Material shown
=== Section Start ===
/-! ### Defects found (18 Table 18-3, R426) -/

/-- Act on a defect: what is automatic takes effect, the rest is proposed for the map. -/
def applyDefect (d : Dev) (x : Defect) : Dev :=
  match x.kind with
  | 1 => retireCore d (x.unit % 256) (x.loc % 18) 1
  | 2 => addReport (if d.arr.out.contains x.unit then d else { d with arr.out := d.arr.out ++ [x.unit] }) x 1
  | 6 => laneRepair x.unit (x.loc / 256 % 256) (x.loc % 256) d
  | 7 => ethLane x.unit x.loc 0 0 d
  | 8 => retireFc d (x.unit % 64)
  | _ => addReport d x 2

/-- A pseudo-channel or rank proposed for retirement: EV_MEMORY_FAILING with the hard sectors that it holds. -/
def memoryFailing (d : Dev) (kind unit loc : Nat) : Dev :=
  let n := match d.rep.hard.find? (fun h => h.1 == kind && h.2.1 == unit && h.2.2.1 == loc) with | some h => h.2.2.2 | none => 0
  addReport (raiseDev d 0x0155 [(1, kind), (2, unit), (4, loc), (4, n)]) { kind := kind, unit := unit, loc := loc, spare := 0 } 2

/-- Count a hard sector of a pseudo-channel or rank; the eighth proposes it (18 R426). -/
def countHard (d : Dev) (x : Defect) : Dev :=
  let same := fun (h : Nat × Nat × Nat × Nat) => h.1 == x.kind && h.2.1 == x.unit && h.2.2.1 == x.loc
  let n := match d.rep.hard.find? same with | some h => h.2.2.2 | none => 0
  let d1 := { d with rep.hard := upsert same (x.kind, x.unit, x.loc, n + 1) d.rep.hard }
  if n + 1 = 8 then memoryFailing d1 x.kind x.unit x.loc else d1

/-! ### Errors found by patrol scrub (18 R416, R427) -/

/-- A refetch of something that is not a phrase: 1 pinned tiles, 2 search tables, 3 a flash map segment, 4 a kernel in a kernel cache. The error counts
once, until its refetch ends. -/
def startRefetch (d0 : Dev) (kind part obj : Nat) : Dev :=
  if d0.arr.refetches.any (fun r => r.kind == kind && r.obj == obj && r.part == part) then d0
  else
    let d := bump d0 0 0 6 1
    let r : Refetch := { id := d.arr.nextRefetch, kind := kind, part := part, obj := obj, tier := 0
                         src := if kind = 1 || kind = 4 then 0 else 2, sectors := [0] }
    { d with arr.refetches := d.arr.refetches ++ [r], arr.nextRefetch := d.arr.nextRefetch + 1 }

/-- A sector of the lexicon store or of grammar tables: EV_OBJECT_DAMAGED once per object and sector. -/
def tableDamaged (d : Dev) (type id off : Nat) : Dev :=
  let seen := if type = 8 then (findLex d id).map (fun x => (x.part, x.damaged)) else (findGram d id).map (fun x => (x.part, x.damaged))
  match seen with
  | none => d
  | some (p, l) =>
    if l.contains (off / 64) then d
    else
      let d0 := bump d 0 0 6 1
      let d1 := if type = 8 then { d0 with lexicons := updWhere (fun x => x.id == id) (fun x => { x with damaged := x.damaged ++ [off / 64] }) d0.lexicons }
        else { d0 with grammars := updWhere (fun x => x.id == id) (fun x => { x with damaged := x.damaged ++ [off / 64] }) d0.grammars }
      raise d1 0x0151 (objIn type p id) (.part p) [(8, objIn type p id), (8, off / 64 * 64)]

/-- A sector whose read-back after its rewrite fails again is hard (18 R418). -/
def rewritten (d : Dev) (hard : Option Defect) : Dev :=
  match hard with
  | some x => countHard (bump d 0 0 13 1) x
  | none => d

/-- What patrol does with a sector in error: it treats it as a read would, and one that holds no object becomes zeros (18 R427). -/
def patrolSector (d : Dev) (b : BadSector) : Dev :=
  match b with
  | .exch ld off =>
    let s := exKey ld off / 64
    if exSize d ld ≤ off || d.poison.contains s then d else bump { d with poison := d.poison ++ [s] } 0 0 6 1
  | .phrase p id tier s hard =>
    let r := phraseError d p id (tier % 2) s
    (match hard, r.2 with
    | some x, false => countHard (hardSector r.1 p id (tier % 2) s) x
    | _, _ => r.1)
  | .image p r => imagePoisoned d p r
  | .range h m =>
    (match findSess d h with
    | some s => if s.marks.contains m then d else rederive (bump d 0 0 6 1) h m
    | none => d)
  | .weight m l s => weightDamaged d m l s
  | .kernel k s => kernelDamaged d k s
  | .lexicon i off => tableDamaged d 8 i off
  | .grammar i off => tableDamaged d 9 i off
  | .pinned m =>
    (match findModel d m with
    | some x => startRefetch d 1 x.part m
    | none => d)
  | .kernelCache k =>
    (match findKernel d k with
    | some x => startRefetch d 4 x.part k
    | none => d)
  | .searchCodes i =>
    (match findIndex d i with
    | some x => startRefetch (bump d 0 0 6 1) 2 x.part i
    | none => d)
  | .searchTables i => if (findIndex d i).isSome then updIndex (bump d 0 0 6 1) i (fun x => { x with state := 3 }) else d
  | .mapSegment s => startRefetch d 3 32 s
  | .noObject hard => rewritten (bump d 0 0 6 1) hard

/-- Patrol finds one sector in error; one that was known already is no new error (18 R415). [Log entry 104, DESIGN CHOICE; entry 107, DEDUCED.] -/
def patrolError (d0 : Dev) (b : BadSector) : Dev :=
  let d := patrolSector d0 b
  if ctrGet d 0 0 6 = ctrGet d0 0 0 6 then d else bump d 0 0 9 1

/-- REFETCH_COMPLETE: the sectors of a refetch come back from the lower copy, or that copy fails too (18 R417). `hard`: sectors whose
read-back fails again, with their pseudo-channel or rank (18 R418). `pages`: for a map segment, the pages replayed. -/
def refetchComplete (id : Nat) (ok : Bool) (hard : List (Nat × Defect)) (pages : Nat) (d0 : Dev) : Dev :=
  match d0.arr.refetches.find? (fun r => r.id == id) with
  | none => d0
  | some r =>
    let d := { d0 with arr.refetches := dropWhere (fun (x : Refetch) => x.id == id) d0.arr.refetches }
    match r.kind with
    | 0 =>
      if !ok then
        let d1 := match findPhrase d r.part r.obj with
          | some x => r.sectors.foldl (fun a s => phraseDamaged a x s) d
          | none => d
        reissueItems d1 r.part r.obj
      else
        let good := r.sectors.filter (fun s => !hard.any (fun h => h.1 == s))
        let d1 := good.foldl (fun a s => setPoison a r.part r.obj r.tier s false) d
        let d2 := (hard.filter (fun h => r.sectors.contains h.1)).foldl (fun a h => countHard (hardSector a r.part r.obj r.tier h.1) h.2) d1
        let ctx := match findPhrase d2 r.part r.obj with | some x => x.ctx | none => r.part * 64
        reissueItems (noteRefetch d2 (objRef 2 ctx r.obj) r.part r.src r.sectors.length) r.part r.obj
    | 1 => if ok then noteRefetch d (objIn 6 r.part r.obj) r.part r.src r.sectors.length else weightDamaged d r.obj 0 0
    | 2 => if ok then noteRefetch d (objIn 10 r.part r.obj) r.part r.src r.sectors.length else updIndex d r.obj (fun x => { x with state := 3 })
    | 3 => raiseDev d 0x0817 [(4, r.obj), (8, pages)]
    | _ => if ok then noteRefetch d (objIn 7 r.part r.obj) r.part r.src r.sectors.length else kernelDamaged d r.obj 0

/-! ### The repair map (18 R423, R424) -/

/-- An entry of a map or report. -/
def entryBytes (x : Defect) (flags clause : Nat) : List Byte :=
  [byte x.kind, byte flags] ++ natLe x.unit 2 ++ natLe x.loc 4 ++ natLe x.spare 4 ++ natLe clause 4

def entryOf (b : List Byte) : Defect := { kind := fieldAt b 0 1, unit := fieldAt b 2 2, loc := fieldAt b 4 4, spare := fieldAt b 8 4 }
=== Section End ===
Recreate the listing word for word, omitting nothing.

Response
/-! ### Defects found (18 Table 18-3, R426) -/

/-- Act on a defect: what is automatic takes effect, the rest is proposed for the map. -/
def applyDefect (d : Dev) (x : Defect) : Dev :=
  match x.kind with
  | 1 => retireCore d (x.unit % 256) (x.loc % 18) 1
  | 2 => addReport (if d.arr.out.contains x.unit then d else { d with arr.out := d.arr.out ++ [x.unit] }) x 1
  | 6 => laneRepair x.unit (x.loc / 256 % 256) (x.loc % 256) d
  | 7 => ethLane x.unit x.loc 0 0 d
  | 8 => retireFc d (x.unit % 64)
  | _ => addReport d x 2

/-- A pseudo-channel or rank proposed for retirement: EV_MEMORY_FAILING with the hard sectors that it holds. -/
def memoryFailing (d : Dev) (kind unit loc : Nat) : Dev :=
  let n := match d.rep.hard.find? (fun h => h.1 == kind && h.2.1 == unit && h.2.2.1 == loc) with | some h => h.2.2.2 | none => 0
  addReport (raiseDev d 0x0155 [(1, kind), (2, unit), (4, loc), (4, n)]) { kind := kind, unit := unit, loc := loc, spare := 0 } 2

/-- Count a hard sector of a pseudo-channel or rank; the eighth proposes it (18 R426). -/
def countHard (d : Dev) (x : Defect) : Dev :=
  let same := fun (h : Nat × Nat × Nat × Nat) => h.1 == x.kind && h.2.1 == x.unit && h.2.2.1 == x.loc
  let n := match d.rep.hard.find? same with | some h => h.2.2.2 | none => 0
  let d1 := { d with rep.hard := upsert same (x.kind, x.unit, x.loc, n + 1) d.rep.hard }
  if n + 1 = 8 then memoryFailing d1 x.kind x.unit x.loc else d1

/-! ### Errors found by patrol scrub (18 R416, R427) -/

/-- A refetch of something that is not a phrase: 1 pinned tiles, 2 search tables, 3 a flash map segment, 4 a kernel in a kernel cache. The error counts
once, until its refetch ends. -/
def startRefetch (d0 : Dev) (kind part obj : Nat) : Dev :=
  if d0.arr.refetches.any (fun r => r.kind == kind && r.obj == obj && r.part == part) then d0
  else
    let d := bump d0 0 0 6 1
    let r : Refetch := { id := d.arr.nextRefetch, kind := kind, part := part, obj := obj, tier := 0
                         src := if kind = 1 || kind = 4 then 0 else 2, sectors := [0] }
    { d with arr.refetches := d.arr.refetches ++ [r], arr.nextRefetch := d.arr.nextRefetch + 1 }

/-- A sector of the lexicon store or of grammar tables: EV_OBJECT_DAMAGED once per object and sector. -/
def tableDamaged (d : Dev) (type id off : Nat) : Dev :=
  let seen := if type = 8 then (findLex d id).map (fun x => (x.part, x.damaged)) else (findGram d id).map (fun x => (x.part, x.damaged))
  match seen with
  | none => d
  | some (p, l) =>
    if l.contains (off / 64) then d
    else
      let d0 := bump d 0 0 6 1
      let d1 := if type = 8 then { d0 with lexicons := updWhere (fun x => x.id == id) (fun x => { x with damaged := x.damaged ++ [off / 64] }) d0.lexicons }
        else { d0 with grammars := updWhere (fun x => x.id == id) (fun x => { x with damaged := x.damaged ++ [off / 64] }) d0.grammars }
      raise d1 0x0151 (objIn type p id) (.part p) [(8, objIn type p id), (8, off / 64 * 64)]

/-- A sector whose read-back after its rewrite fails again is hard (18 R418). -/
def rewritten (d : Dev) (hard : Option Defect) : Dev :=
  match hard with
  | some x => countHard (bump d 0 0 13 1) x
  | none => d

/-- What patrol does with a sector in error: it treats it as a read would, and one that holds no object becomes zeros (18 R427). -/
def patrolSector (d : Dev) (b : BadSector) : Dev :=
  match b with
  | .exch ld off =>
    let s := exKey ld off / 64
    if exSize d ld ≤ off || d.poison.contains s then d else bump { d with poison := d.poison ++ [s] } 0 0 6 1
  | .phrase p id tier s hard =>
    let r := phraseError d p id (tier % 2) s
    (match hard, r.2 with
    | some x, false => countHard (hardSector r.1 p id (tier % 2) s) x
    | _, _ => r.1)
  | .image p r => imagePoisoned d p r
  | .range h m =>
    (match findSess d h with
    | some s => if s.marks.contains m then d else rederive (bump d 0 0 6 1) h m
    | none => d)
  | .weight m l s => weightDamaged d m l s
  | .kernel k s => kernelDamaged d k s
  | .lexicon i off => tableDamaged d 8 i off
  | .grammar i off => tableDamaged d 9 i off
  | .pinned m =>
    (match findModel d m with
    | some x => startRefetch d 1 x.part m
    | none => d)
  | .kernelCache k =>
    (match findKernel d k with
    | some x => startRefetch d 4 x.part k
    | none => d)
  | .searchCodes i =>
    (match findIndex d i with
    | some x => startRefetch (bump d 0 0 6 1) 2 x.part i
    | none => d)
  | .searchTables i => if (findIndex d i).isSome then updIndex (bump d 0 0 6 1) i (fun x => { x with state := 3 }) else d
  | .mapSegment s => startRefetch d 3 32 s
  | .noObject hard => rewritten (bump d 0 0 6 1) hard

/-- Patrol finds one sector in error; one that was known already is no new error (18 R415). [Log entry 104, DESIGN CHOICE; entry 107, DEDUCED.] -/
def patrolError (d0 : Dev) (b : BadSector) : Dev :=
  let d := patrolSector d0 b
  if ctrGet d 0 0 6 = ctrGet d0 0 0 6 then d else bump d 0 0 9 1

/-- REFETCH_COMPLETE: the sectors of a refetch come back from the lower copy, or that copy fails too (18 R417). `hard`: sectors whose
read-back fails again, with their pseudo-channel or rank (18 R418). `pages`: for a map segment, the pages replayed. -/
def refetchComplete (id : Nat) (ok : Bool) (hard : List (Nat × Defect)) (pages : Nat) (d0 : Dev) : Dev :=
  match d0.arr.refetches.find? (fun r => r.id == id) with
  | none => d0
  | some r =>
    let d := { d0 with arr.refetches := dropWhere (fun (x : Refetch) => x.id == id) d0.arr.refetches }
    match r.kind with
    | 0 =>
      if !ok then
        let d1 := match findPhrase d r.part r.obj with
          | some x => r.sectors.foldl (fun a s => phraseDamaged a x s) d
          | none => d
        reissueItems d1 r.part r.obj
      else
        let good := r.sectors.filter (fun s => !hard.any (fun h => h.1 == s))
        let d1 := good.foldl (fun a s => setPoison a r.part r.obj r.tier s false) d
        let d2 := (hard.filter (fun h => r.sectors.contains h.1)).foldl (fun a h => countHard (hardSector a r.part r.obj r.tier h.1) h.2) d1
        let ctx := match findPhrase d2 r.part r.obj with | some x => x.ctx | none => r.part * 64
        reissueItems (noteRefetch d2 (objRef 2 ctx r.obj) r.part r.src r.sectors.length) r.part r.obj
    | 1 => if ok then noteRefetch d (objIn 6 r.part r.obj) r.part r.src r.sectors.length else weightDamaged d r.obj 0 0
    | 2 => if ok then noteRefetch d (objIn 10 r.part r.obj) r.part r.src r.sectors.length else updIndex d r.obj (fun x => { x with state := 3 })
    | 3 => raiseDev d 0x0817 [(4, r.obj), (8, pages)]
    | _ => if ok then noteRefetch d (objIn 7 r.part r.obj) r.part r.src r.sectors.length else kernelDamaged d r.obj 0

/-! ### The repair map (18 R423, R424) -/

/-- An entry of a map or report. -/
def entryBytes (x : Defect) (flags clause : Nat) : List Byte :=
  [byte x.kind, byte flags] ++ natLe x.unit 2 ++ natLe x.loc 4 ++ natLe x.spare 4 ++ natLe clause 4

def entryOf (b : List Byte) : Defect := { kind := fieldAt b 0 1, unit := fieldAt b 2 2, loc := fieldAt b 4 4, spare := fieldAt b 8 4 }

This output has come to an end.